Cut Locus
Note: the code below is a bit buggy and a work in progress!
Click on the canvas below to draw a point. Press
\(\,\)c \(\,\)on
your keyboard to close the the polygon when finished and click again to spawn a circle. A red circle is
maximal and a blue (low alpha) is not. Press \(\,\)g \(\,\) to start mass
random
sampling within the polygon and press it again to stop. Press \(\,\)l \(\,\) to see the cut
locus
generated by the red circles. Hit \(\,\)r \(\,\) to
reset.
Overview
The algorithm for finding the cut locus after the polygon is created goes roughly as follows:
- Triangulate the polygon
- Sample points randomly from each triangle
- For each point, precompute distance from each edge of the polygon
- If the two shortest distances are within some \(\varepsilon\) (say, 3 pixels), then that point is in the cut
locus
- It's important to make sure that the two shortest distances aren't secretly the same point! Consider a
vertex in some concavity of the polygon; we need to make sure that that vertex is not double counted
since it exists in two edges.
Issues
There are many issues with my implementation and this method in general.

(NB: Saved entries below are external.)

/-- Every selector that RDSR reads; X, Y and FLAGS written; a spill pointer set, refused for its tag, its segment, its alignment, and while
words are spilled. -/
theorem witness_SpecialRegisters :
    ((List.range 12).all (fun n => okL { wspec 0x20 n 2 0 0 1 with illegal := fun _ => decide (0x0C ≤ n) } []) &&
    [0, 1, 2].all (fun n => okL { wspec 0x21 n 3 1 1 0 with illegal := fun _ => !writable n } [num 9]) &&
    [adr 1 64, num 64, adr 7 64, adr 1 8].all (fun t => [6, 7].all (fun n => okL { wspec 0x21 n 3 1 1 0 with illegal := fun _ => !writable n } [t])) &&
    (longReady e0 { wspec 0x21 6 3 1 1 0 with illegal := fun _ => !writable 6 }
      (withTile (tile { engine [adr 1 64] with dSpilled := 8, dspill := some (adr 1 0).data }))).isSome) = true := by decide +kernel

/-- The checks of `reaches`, computed. -/
def reachesB (s : State) (e : EngineId) (right : Desc → Bool) (seg : BitVec 12) (off n : Nat) (d : Desc) : Bool :=
  decide ((getEng s e).dcache.find? (fun p => p.1 == seg) = some (seg, d) ∧ grants d = true ∧ right d = true ∧ d.space = 0 ∧
    off + n ≤ d.limit.toNat + 1 ∧ outsideE s e (d.base.toNat + off) n = none)

theorem reaches_of {s : State} {e : EngineId} {right : Desc → Bool} {seg : BitVec 12} {off n : Nat} {d : Desc}
    (h : reachesB s e right seg off n d = true) : reaches s e right seg off n d := by
  unfold reachesB at h
  have g := of_decide_eq_true h
  exact g

/-- The running tile with words in its data segment, a Y, and a number of stores that wait. -/
def loaded (ds : List TWord) (y sbn : Nat) (cells : List (Nat × SWord)) : State :=
  withTile { tile { engine ds with y := BitVec.ofNat 64 y, sb := (List.range sbn).map (fun i => (0x10200 + 8 * i, num i)) } with
    store := ⟨true, cells⟩ }

def form (seg : BitVec 12) (imm : BitVec 11) : MForm := ⟨seg, true, imm⟩

/-- The last aligned word of the segment, found in the store and found in the store buffer; an unaligned load whose second word is the last. -/
theorem witness_Loads :
    ((longReady e0 (mspec 0x10 (form 1 0) 4 0 0 1) (loaded [] 0xFF8 0 [])).any (fun s1 =>
      reachesB s1 e0 (fun d => d.r) 1 0xFF8 8 dataDesc && decide (forwarded (getEng s1 e0) 0x21FF = none ∧ soundWord s1 e0 0x21FF = some (num 0))) &&
    (longReady e0 (mspec 0x12 (form 1 0) 4 0 0 0) (loaded [] 0x208 4 [])).any (fun s1 =>
      reachesB s1 e0 (fun d => d.r) 1 0x208 8 dataDesc && decide (forwarded (getEng s1 e0) 0x2041 = some (num 1))) &&
    (longReady e0 (wspec 0x16 0xFFFFFF 5 1 1 1) (loaded [adr 1 8] 0 0 [])).any (fun s1 => reachesB s1 e0 (fun d => d.r) 1 0 8 dataDesc) &&
    (longReady e0 (mspec 0x10 (form 1 0) 4 0 0 1) (loaded [] 0xFF1 0 [])).any (fun s1 => reachesB s1 e0 (fun d => d.r) 1 0xFF1 8 dataDesc &&
      decide (soundWord s1 e0 0x21FE = some (num 0) ∧ soundWord s1 e0 0x21FF = some (num 0)))) = true := by decide +kernel

/-- Room in the store buffer and none; a misaligned store; loads without the right and past the limit; a drain. -/
theorem witness_Stores :
    ([3, 4].all (fun n => (longReady e0 (mspec 0x11 (form 1 0) 3 1 1 0) (loaded [num 5] 0xFF8 n [])).any (fun s1 =>
      reachesB s1 e0 (fun d => d.w) 1 0xFF8 8 dataDesc && decide ((getEng s1 e0).sb.length = n))) &&
    (longReady e0 (wspec 0x17 0 4 2 2 0) (loaded [adr 1 0, num 5] 0 0 [])).any (fun s1 => reachesB s1 e0 (fun d => d.w) 1 0 8 dataDesc) &&
    (longReady e0 (mspec 0x11 (form 1 0) 3 1 1 0) (loaded [num 5] 0x81 0 [])).isSome &&
    (longReady e0 (mspec 0x10 (form 7 0) 4 0 0 1) (loaded [] 0 0 [])).isSome &&
    (longReady e0 (mspec 0x10 (form 1 0) 4 0 0 1) (loaded [] 0xFF9 0 [])).isSome &&
    decide (0 < nTiles (loaded [] 0 4 []) ∧ bit ((getTile (loaded [] 0 4 []) 0).reg 0x0F8) 31 = false)) = true := by decide +kernel

/-- A tile inside a block operation with n words to go. -/
def inBlock (n : Nat) (b : TWord) : State :=
  withTile { tile { engine [adr 1 0x40, b] with x := BitVec.ofNat 64 n, mid := true } with store := ⟨true, [(0x2010, ⟨7, 1, 0⟩)]⟩ }

/-- Zero words; the last word, and the first of two, of a fill and of a move. -/
theorem witness_BlockOperations :
    ((longReady e0 (wspec 0x41 0 4 2 2 0) (withTile (tile { engine [adr 1 0, num 5] with x := 0 }))).any (fun s1 => decide ((getEng s1 e0).x = 0)) &&
    [1, 2].all (fun n => [num 9, adr 1 0x80].all (fun b => decide (runnable (inBlock n b) e0 = true) &&
      reachesB (inBlock n b) e0 (fun d => d.w) 1 0x40 (8 * n) dataDesc && reachesB (inBlock n b) e0 (fun d => d.r) 1 0x80 (8 * n) dataDesc &&
      (soundWord (inBlock n b) e0 0x2010).isSome))) = true := by decide +kernel

/-- Each conditional branch is ready, with both hints; and a store, a multiply and a pair in an annulled slot are fetched. -/
theorem witness_ConditionalBranches :
    ((List.range 14).all (fun i => [true, false].all (fun h => okL (wspec (0x61 + i) (brBits ⟨true, h, 0x3FFFFF⟩) 2 0 0 0) [])) &&
    (let s := withTile (tile { engine [num 1, num 2] with dslot := true, annulled := true })
     (passes (do beginWord (longCtx e0 (mspec 0x11 (form 1 0) 3 1 1 0)); decodeLong (longCtx e0 (mspec 0x11 (form 1 0) 3 1 1 0)) (mspec 0x11 (form 1 0) 3 1 1 0))
        s).any (fun s1 => (getEng s1 e0).annulled) &&
      (passes (beginWord (pairCtx e0 .add .dup)) s).any (fun s1 => (getEng s1 e0).annulled))) = true := by decide +kernel

theorem witness_CallsAndReturns :
    (okL { wspec 0x60 (brBits ⟨false, false, 4⟩) 3 0 0 0 with illegal := fun _ => hinted ⟨false, false, 4⟩ } [] &&
    okL (wspec 0x6F (brBits ⟨true, true, 4⟩) 2 0 0 0) [] &&
    okL { wspec 0x70 (brBits ⟨false, false, 4⟩) 4 0 0 0 with illegal := fun _ => hinted ⟨false, false, 4⟩, use := ⟨0, 0, 0, 0, 1⟩ } [] &&
    okL { wspec 0x71 0 5 1 1 0 with use := ⟨1, 1, 0, 0, 1⟩ } [adr 0 0x40] && okL { wspec 0x72 0 4 0 0 0 with use := ⟨0, 0, 0, 1, 0⟩ } []) = true := by
  decide +kernel
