-- ==== Sys2Proof/Laws/Decode.lean ====
section
/-! SUPPORT. The fields of a format `C` word put together and taken apart (R81, R82). -/

namespace Sys2Proof

@[simp] theorem opcOf_append (opc : BitVec 3) (opd : BitVec 11) : opcOf (opc ++ opd) = opc := by
  unfold opcOf; exact BitVec.extractLsb'_append_eq_left

@[simp] theorem opdOf_append (opc : BitVec 3) (opd : BitVec 11) : opdOf (opc ++ opd) = opd := by
  unfold opdOf; exact BitVec.extractLsb'_append_eq_right

/-- A format `C` word is its opcode followed by its operand (R81). -/
theorem opc_append_opd (x : BitVec 14) : opcOf x ++ opdOf x = x := by
  apply BitVec.eq_of_toNat_eq
  have := x.isLt
  simp only [opcOf, opdOf, BitVec.toNat_append, BitVec.extractLsb'_toNat, Nat.shiftRight_eq_div_pow]
  rw [← Nat.shiftLeft_add_eq_or_of_lt (Nat.mod_lt _ (by norm_num)), Nat.shiftLeft_eq]
  omega

end Sys2Proof
end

- The random sampling is not weighted by area of each triangle, so samplings are denser in triangles with smaller area.
- Despite this, the sampling sometimes struggles with small areas of a polygon for some reason.
- A random sampling isn't going to get a super accurate or consistent picture of the actual cut locus.
- Some bugs happen when a circle spawns too close to a vertex of the polygon.